EXERCISE PROMPT
Repeat the listing that follows exactly, please.

RECORDS FOR THIS TASK
theorem gatedCmd_keeps (op) (work) (c) (gap) (s) (h_work : ∀ s c w i o, Keeps s (work s c w i o).st) : Goes s (gatedCmd op work c gap s) := by
  unfold gatedCmd
  with_reducible apply Goes.next
  with_reducible apply Keeps.ite
  exact Keeps.refl _
  with_reducible apply Keeps.ite
  with_reducible apply Keeps.after (skipHead_keeps _ _ _ _)
  exact Keeps.refl _
  with_reducible apply Keeps.after (startCmd_keeps _ _ _ _ _ _ _ (fun z0 _ _ _ _ => ?_))
  exact Keeps.refl _
  with_reducible apply Keeps.after (h_work _ _ _ _ _)
  exact Keeps.refl _

theorem execUpdApply_keeps (c) (gap) (s) : Goes s (execUpdApply c gap s) := by
  unfold execUpdApply
  with_reducible apply gatedCmd_keeps _ _ _ _ _ (fun z0 _ _ _ _ => ?_)
  with_reducible apply Keeps.after (workUpdApply_keeps _ _ _ _ _)
  exact Keeps.refl _

theorem execUpdNorm_keeps (c) (gap) (s) : Goes s (execUpdNorm c gap s) := by
  unfold execUpdNorm
  with_reducible apply Goes.next
  with_reducible apply Keeps.after (startCmd_keeps _ _ _ _ _ _ _ (fun z0 _ _ _ _ => ?_))
  exact Keeps.refl _
  with_reducible apply Keeps.after (workUpdNorm_keeps _ _ _ _ _)
  exact Keeps.refl _

theorem execUpdWcopy_keeps (c) (gap) (s) : Goes s (execUpdWcopy c gap s) := by
  unfold execUpdWcopy
  with_reducible apply gatedCmd_keeps _ _ _ _ _ (fun z0 _ _ _ _ => ?_)
  with_reducible apply Keeps.after (workUpdWcopy_keeps _ _ _ _ _)
  exact Keeps.refl _

end Sys2Proof.Machine
end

YOUR RESPONSE
theorem gatedCmd_keeps (op) (work) (c) (gap) (s) (h_work : ∀ s c w i o, Keeps s (work s c w i o).st) : Goes s (gatedCmd op work c gap s) := by
  unfold gatedCmd
  with_reducible apply Goes.next
  with_reducible apply Keeps.ite
  exact Keeps.refl _
  with_reducible apply Keeps.ite
  with_reducible apply Keeps.after (skipHead_keeps _ _ _ _)
  exact Keeps.refl _
  with_reducible apply Keeps.after (startCmd_keeps _ _ _ _ _ _ _ (fun z0 _ _ _ _ => ?_))
  exact Keeps.refl _
  with_reducible apply Keeps.after (h_work _ _ _ _ _)
  exact Keeps.refl _

theorem execUpdApply_keeps (c) (gap) (s) : Goes s (execUpdApply c gap s) := by
  unfold execUpdApply
  with_reducible apply gatedCmd_keeps _ _ _ _ _ (fun z0 _ _ _ _ => ?_)
  with_reducible apply Keeps.after (workUpdApply_keeps _ _ _ _ _)
  exact Keeps.refl _

theorem execUpdNorm_keeps (c) (gap) (s) : Goes s (execUpdNorm c gap s) := by
  unfold execUpdNorm
  with_reducible apply Goes.next
  with_reducible apply Keeps.after (startCmd_keeps _ _ _ _ _ _ _ (fun z0 _ _ _ _ => ?_))
  exact Keeps.refl _
  with_reducible apply Keeps.after (workUpdNorm_keeps _ _ _ _ _)
  exact Keeps.refl _

theorem execUpdWcopy_keeps (c) (gap) (s) : Goes s (execUpdWcopy c gap s) := by
  unfold execUpdWcopy
  with_reducible apply gatedCmd_keeps _ _ _ _ _ (fun z0 _ _ _ _ => ?_)
  with_reducible apply Keeps.after (workUpdWcopy_keeps _ _ _ _ _)
  exact Keeps.refl _

end Sys2Proof.Machine
end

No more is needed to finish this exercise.